Jakarta, Sumseltoday.com – Sri Eliza Alex yang merupakan istri dari mantan Gubernur Sumatera Selatan Alex Noerdin dan Ibu dari Bupati Musi Banyuasin nonaktif Dodi Reza Alex Noerdin kembali memenuhi panggilan dari Tim penyidik Komisi Pemberantasan Korupsi (KPK) .
Eliza memenuhi panggilan pemeriksaan kedua terkait kasus dugaan korupsi pengadaan barang dan jasa di Kabupaten Musi Banyuasin tahun anggaran 2021. Sebelumnya ia dimintai keterangan pada, Selasa (7/12/2021).
“Yang bersangkutan [Sri Eliza] akan diperiksa untuk tersangka DRA [Dodi Reza Alex],” ujar Plt Juru Bicara Penindakan KPK, Ali Fikri dilansir dari CNN Indonesia, Jumat (28/1/2022).
Belum diketahui materi apa yang hendak didalami penyidik KPK melalui pemeriksaan terhadap Eliza. Pada pemeriksaan pertama, ia dikonfirmasi mengenai uang Rp1,5 miliar yang ditemukan dan disita tim KPK saat menangkap Dodi di Jakarta.
Penyidik KPK juga memanggil enam saksi lainnya untuk tersangka Dodi yakni Direktur Utama PT Gajah Mada Sarana, Herry Zaman; Manajer SDM PT Gajah Mada Sarana, Akbar Ramadhan; dan Kabid Preservasi Jalan dan Jembatan Dinas PUPR Musi Banyuasin, Irvan.
Selanjutnya Komisaris PT Perdana Abadi Perkasa, Sandy Swardi serta dua pihak swasta bernama M Nopriyansyah dan Ahmad Sadad.
Dalam kasus ini, KPK menetapkan empat orang sebagai tersangka. Selain Dodi, mereka ialah Kepala Dinas PUPR Kabupaten Musi Banyuasin, Herman Mayori; Kepala Bidang SDA/PPK Dinas PUPR Kabupaten Musi Banyuasin, Eddi Umari; dan Direktur PT Selaras Simpati Nusantara, Suhandy.
Perusahaan milik Suhandy ditetapkan menjadi pemenang 4 paket proyek pembangunan.

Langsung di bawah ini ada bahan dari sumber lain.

/-- R156, R158, R316 to R320, R330, R334 to R336, R341; time stands at the events' instants (log 6). -/
def Obligations.PostedOperationsRunAndKeysLiveAndDie : Prop :=
  (∀ (s : State) (un : UnitId) (w : World) (q : Posted), alive s = true →
    let mine (p : Posted) : Bool := p.unit == un && p.world == w
    let bit : Nat := unitCode un
    let flags (t : State) : Word := match w with | .legal => t.legal.ctl.evpend | .opn => t.opn.ctl.evpend
    let x := Ctx.world w
    let run := exec (.postedOperationComplete un w) s
    let ends (u : State) (o : Nat) (res : List (Nat × Word)) : State :=
      let t := { u with posts := s.posts.eraseP mine }
      if q.live then putDone (putWords t x (w32 q.addr) res) x (w32 q.addr) o else t
    let done (u : State) (o : Nat) (res : List (Nat × Word)) : Prop :=
      Completes run fun t => (q.live = false → t = ends u o res) ∧ (q.live = true → absentUnit s un = false → (flags t).getLsbD bit = true ∧
        t.posts = s.posts.eraseP mine ∧ t.key = u.key ∧ t.opn.bank = s.opn.bank ∧ t.legal.bank = s.legal.bank ∧
        ∀ i n, dataRead t x i n = dataRead (ends u o res) x i n)
    let out (u : State) (i : Nat) (b : List Byte) : State := if q.live then dataWrite u x (rw q.words i) b else u
    (s.posts.find? mine = none → run = .next s) ∧
    (∀ o, s.posts.find? mine = some q → q.outcome = some o → done s o q.results) ∧
    (s.posts.find? mine = some q → q.outcome = none → un ≠ .key → run = .next s) ∧
    (s.posts.find? mine = some q → q.outcome = none → un = .key →
      let n := bits (rw q.words 1) 5 0
      let k := s.key.cache.getD n none
      let r (i : Nat) : SlotRec := s.key.recs.getD i default
      let len := if (rw q.words 3).getLsbD 16 then 32 else bits (rw q.words 3) 15 0
      let m := dataRead s x (rw q.words 2) len
      let d := if (rw q.words 3).getLsbD 16 then m else sha256 m
      let gin := dataRead s x (rw q.words 5) (bits (rw q.words 4) 15 0)
      let aad := dataRead s x (rw q.words 3) (bits (rw q.words 4) 31 16)
      let iv := dataRead s x (rw q.words 2) 12
      (k = none → q.op < 5 → done s 5 []) ∧
      (∀ z, k = some z →
        (q.op = 0 → done (out { s with free := s.free + 1 } 4 (fit 64 (ecdsaSign z.key d s.free))) 0 []) ∧
        (q.op = 1 → done s 0 [(5, if ecdsaVerify (if (r n).bank then (r n).pub1 else (r n).pub0) d (dataRead s x (rw q.words 4) 64) then 1 else 0)]) ∧
        (q.op = 2 → done (out s 4 (hmac z.key m)) 0 []) ∧
        (q.op = 3 → (rw q.words 1).getLsbD 8 = false →
          let ct := fit gin.length (gcmCrypt z.key iv gin)
          done (out (out s 6 ct) 7 (fit 16 (gcmTag z.key iv aad ct))) 0 []) ∧
        (q.op = 3 → (rw q.words 1).getLsbD 8 = true →
          let good : Prop := fit 16 (gcmTag z.key iv aad gin) = dataRead s x (rw q.words 7) 16
          (good → done (out s 6 (fit gin.length (gcmCrypt z.key iv gin))) 0 []) ∧ (¬good → done s 9 [])) ∧
        (q.op = 4 → (rw q.words 1).getLsbD 14 = false → let i := bits (rw q.words 1) 13 8; s.key.recs.length = 64 → s.key.cache.length = 64 → slotFree s i = true →
          Completes run fun t => ∃ key, t.key.cache = s.key.cache.set i (some { key := key, gen := 0 }) ∧ (t.key.recs.getD i default).st = 1 ∧
            (t.key.recs.getD i default).vol = true ∧ (t.key.recs.getD i default).link0 = n ∧ (t.key.recs.getD i default).attr0 = rw q.words 4 ∧
            (bits (rw q.words 4) 27 24 ≠ 3 → key = kdf z.key 0x20 (if w = .legal then 1 else 2) (lcDomain (lcState s))
              (le 4 (rw q.words 4).toNat ++ dataRead s x (rw q.words 2) (bits (rw q.words 3) 6 0)) 256))) ∧
      (q.op = 5 → ∀ z, k = some z → s.key.pendKeys.getD n none = none → (r n).vol = false → ∃ b : List Byte,
        b.take 16 = [1, BitVec.ofNat 8 n, (if w = .legal then 1 else 2), BitVec.ofNat 8 (lcDomain (lcState s))] ++ le 4 (r n).gen ++
          le 4 (if (r n).bank then (r n).attr1 else (r n).attr0).toNat ++ [BitVec.ofNat 8 (if (r n).bank then (r n).link1 else (r n).link0), 0, 0, 0] ∧
        b.drop 16 = fit 56 (kwpWrap (kek s w) (b.take 16 ++ fit 32 z.key)) ∧ done (out s 2 b) 0 [(3, w32 (r n).gen)]) ∧
      (q.op = 6 → let b := dataRead s x (rw q.words 2) 72; let i := fld 1 1 b; i < 64 →
        let stale : Prop := (r i).st ≠ 1 ∨ (r i).gen ≠ fld 4 3 b ∨ chainLive s 64 (if (r i).bank then (r i).link1 else (r i).link0) = false
        (stale → done s 4 []) ∧ (¬stale → kwpUnwrap (kek s w) (slice 16 56 b) = none → done s 9 []) ∧
        (¬stale → ∀ p, kwpUnwrap (kek s w) (slice 16 56 b) = some p →
          (fld 3 1 b ≠ lcDomain (lcState s) ∨ p.take 16 ≠ b.take 16 → done s 9 []) ∧
          (fld 3 1 b = lcDomain (lcState s) → p.take 16 = b.take 16 →
            done { s with key := { s.key with cache := s.key.cache.set i (some { key := slice 16 32 p, gen := fld 4 3 b }) } } 0 [(1, w32 i), (3, w32 (fld 4 3 b))]))))) ∧
  (∀ (s : State) (c : CoreId) (rs : Reg) (x : Ctx) (ws : List Word), isWorld x = true → s.key.recs.length = 64 → s.key.cache.length = 64 →
    let u := issued s x rs
    let a := getG u x rs
    let wd := worldOfCtx x
    let hard (t : State) : Prop := (∀ b ∈ t.obj.ports, b = Assoc.zero) ∧ t.obj.site = [] ∧ t.legal.ctl.evpend.getLsbD 8 = true
    let answered (t : State) (op o : Nat) (res : List (Nat × Word)) : Prop := t.posts.getLast? =
      some { unit := .key, world := wd, live := true, addr := a.toNat, op := op, words := ws, outcome := some o, results := res }
    let erasedNow (t : State) : Prop := t.key.scuttle = 0xFFFFFFFF ∧ t.key.erases = min 65535 (u.key.erases + 1) ∧ hard t ∧ 5 ≤ lcState t ∧
      (∀ i < 3, t.key.ks.getD i none = none) ∧ (∀ p ∈ u.posts, p.unit = .key → p.outcome = none → { p with outcome := some 5 } ∈ t.posts) ∧
      (∀ i < 64, ∀ z, t.key.cache.getD i none = some z → let r := u.key.recs.getD i default
        let v := if r.bank then r.attr1 else r.attr0
        r.st = 1 ∧ bits v 27 24 = 4 ∧ v.getLsbD 14 = true ∧ z.key = if r.bank then r.pub1 else r.pub0) ∧ t.rly = u.rly
    (Issues s c rs .key .more 2 x ws →
      (wd = .opn → ∀ g, exec (.keyErase c rs g) s = declines u x 2) ∧ (wd = .legal → rw ws 1 ≠ 0 → ∀ g, exec (.keyErase c rs g) s = declines u x 6) ∧
      (wd = .legal → rw ws 1 = 0 → Room u x .key →
        (u.key.scuttle ≠ 0 → ∀ g, exec (.keyErase c rs g) s = .next (accepts u u x a .key 15 ws (some 0) [])) ∧
        (u.key.scuttle = 0 → exec (.keyErase c rs false) s = .next (accepts (notify9 u 6 1) u x a .key 15 ws (some 9) [])) ∧
        (u.key.scuttle = 0 → Completes (exec (.keyErase c rs true) s) fun t => erasedNow t ∧ answered t 15 0 []))) ∧
    (Issues s c rs .key .more 3 x ws →
      let tok := dataRead u x (rw ws 1) 80
      let goal := fld 0 1 tok
      let role := fld 1 1 tok
      let f := lcState u
      let named : Prop := (f = 1 ∧ goal = 2 ∧ role = 5) ∨ (f = 2 ∧ goal = 3 ∧ role = 4) ∨ (f = 3 ∧ goal = 4 ∧ role = 4) ∨ (f = 4 ∧ goal = 3 ∧ role = 4) ∨
        (f ≤ 4 ∧ goal = 5 ∧ (role = 4 ∨ role = 2)) ∨ (f ≠ 6 ∧ goal = 6 ∧ role = 4)
      let fit1 : Prop := fld 2 2 tok = 0 ∧ fld 4 4 tok = u.key.shadow ∧ slice 8 8 tok = le 4 u.fuse.uidLo.toNat ++ le 4 u.fuse.uidHi.toNat
      let signed : Prop := ∃ pub, rolePub u role = some pub ∧ ecdsaVerify pub (sha256 (tok.take 16)) (slice 16 64 tok) = true
      let good : Prop := named ∧ moveCond u goal = true ∧ fit1 ∧ signed
      let idle : Prop := u.key.scuttle ≠ 0 ∧ goal = 5
      (wd = .opn → ∀ g, exec (.keyLife c rs g) s = declines u x 2) ∧
      (wd = .legal → bufOk u .legal (rw ws 1) 80 = false → ∀ g, exec (.keyLife c rs g) s = declines u x 6) ∧
      (wd = .legal → bufOk u .legal (rw ws 1) 80 = true → ¬good → ¬idle → ∀ g, exec (.keyLife c rs g) s = declines u x 7) ∧
      (wd = .legal → bufOk u .legal (rw ws 1) 80 = true → idle → Room u x .key →
        ∀ g, exec (.keyLife c rs g) s = .next (accepts u u x a .key 10 ws (some 0) [(2, w32 u.key.shadow)])) ∧
      (wd = .legal → bufOk u .legal (rw ws 1) 80 = true → good → ¬idle → Room u x .key →
        exec (.keyLife c rs false) s = .next (accepts (notify9 u 6 2) u x a .key 10 ws (some 9) []) ∧
        (goal = 5 → Completes (exec (.keyLife c rs true) s) fun t => erasedNow t ∧ answered t 10 0 [(2, w32 t.key.shadow)]) ∧
        (goal = 6 → u.fuse.lc.length = 10 → Completes (exec (.keyLife c rs true) s) fun t =>
          lcState t = 6 ∧ t.fuse.lc = u.fuse.lc.set 9 3 ∧ t.key.scuttle ≠ 0 ∧ hard t ∧ answered t 10 0 [(2, w32 t.key.shadow)]) ∧
        (goal < 5 → u.fuse.lc.length = 10 → u.key.shadow = lcFuse u.fuse → Completes (exec (.keyLife c rs true) s) fun t =>
          (∃ i < 8, u.key.shadow.testBit i = false ∧ (∀ j < i, u.key.shadow.testBit j = true) ∧ t.fuse.lc = u.fuse.lc.set i 3 ∧ t.key.shadow = u.key.shadow + 2 ^ i) ∧
          lcState t = goal ∧ t.key.lastLc = t.key.shadow ∧ hard t ∧ t.key.recs = u.key.recs ∧ t.key.scuttle = u.key.scuttle ∧ answered t 10 0 [(2, w32 t.key.shadow)] ∧
          (f ≠ 1 → t.key.ks = u.key.ks) ∧
          ∀ i < 64, let r := u.key.recs.getD i default; let v := if r.bank then r.attr1 else r.attr0
            t.key.cache.getD i none = if v.getLsbD (9 + goal) = true ∧ (f = 1 → bits v 27 24 = 4) then u.key.cache.getD i none else none)))) ∧
  (∀ s : State, alive s = true →
    (∀ u, ReachesRef s u (s.key.remaskAt + 24 * s.key.period) →
      (lcFuse s.fuse = s.key.shadow →
        exec .remask s = .next { u with free := u.free + 1, key := { u.key with mask := u.free, remaskAt := u.clk.ref, misread := 0 } }) ∧
      (lcFuse s.fuse ≠ s.key.shadow → Completes (exec .remask s) fun t => u.clk.ref ∈ t.tmp.notes ∧ t.key.mask = u.free ∧ t.key.remaskAt = u.clk.ref ∧
        t.key.shadow = if s.key.misread = lcFuse s.fuse + 1 then lcFuse s.fuse else s.key.shadow)) ∧
    (∀ u, s.key.drbgOk = true → ReachesRef s u (if 65536 ≤ s.key.requests then s.clk.ref else s.key.reseedAt + 1440000000) →
      exec .drbgReseed s = .next { u with free := u.free + 1, key := { u.key with requests := 0, reseedAt := u.clk.ref } }) ∧
    (∀ adaptive : Bool, s.key.drbgOk = true → Completes (exec (.entropyFail adaptive) s) fun t =>
      t.key = { s.key with entropyFail := true, drbgOk := false, restartAt := s.clk.ref } ∧ t.legal.ctl.evpend.getLsbD 8 = true ∧
      Recorded s t .key 0x4C [0xFFFFFFFF, if adaptive then 2 else 1]) ∧
    (∀ (u : State) (pass : Bool), s.key.drbgOk = false → ReachesRef s u (s.key.restartAt + 240000000) →
      Completes (exec (.entropyRestartTest pass) s) fun t => t.key.drbgOk = pass ∧ t.key.entropyFail = s.key.entropyFail ∧ t.key.restartAt = u.clk.ref ∧
        t = { u with key := t.key }) ∧
    (s.key.tampPend = true → s.clk.pfw = none → s.fuse.lc.length = 10 → Completes (exec .tamperFuse s) fun t =>
      t.fuse.lc = s.fuse.lc.set 8 3 ∧ t.key.shadow.testBit 8 = true ∧ t.key.tampPend = false ∧ t.bk.ledge.lflags.getLsbD 1 = false ∧
      Recorded s t .key 0x4E (0xFFFFFFFF :: two (now s)) ∧ t.key.cache = s.key.cache ∧ t.key.ks = s.key.ks))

Dodi diduga menerima uang senilai Rp2,6 miliar.
Dodi, Herman, dan Eddi dijerat Pasal 12 huruf (a) atau Pasal 12 huruf (b) atau Pasal 11 Undang-Undang Republik Indonesia Nomor 31 Tahun 199 tentang Pemberantasan Tindak Pidana Korupsi sebagaimana telah diubah dengan Undang-Undang Republik Indonesia Nomor 20 Tahun 2001 tentang perubahan atas Undang-Undang Nomor 31 Tahun 1999 tentang Pemberantasan Tindak Pidana Korupsi Jo Pasal Pasal 55 ayat 1 ke 1 KUHP.
Sementara itu, Suhandy dijerat Pasal 5 ayat (1) huruf a atau Pasal 5 ayat (1) huruf b atau Pasal 13 Undang-Undang Republik Indonesia Nomor 31 Tahun 1999 tentang Pemberantasan Tindak Pidana Korupsi sebagaimana telah diubah dengan Undang-Undang Republik Indonesia Nomor 20 Tahun 2001 tentang Perubahan Atas Undang-Undang Nomor 31 Tahun 1999 tentang Pemberantasan Tindak Pidana Korupsi.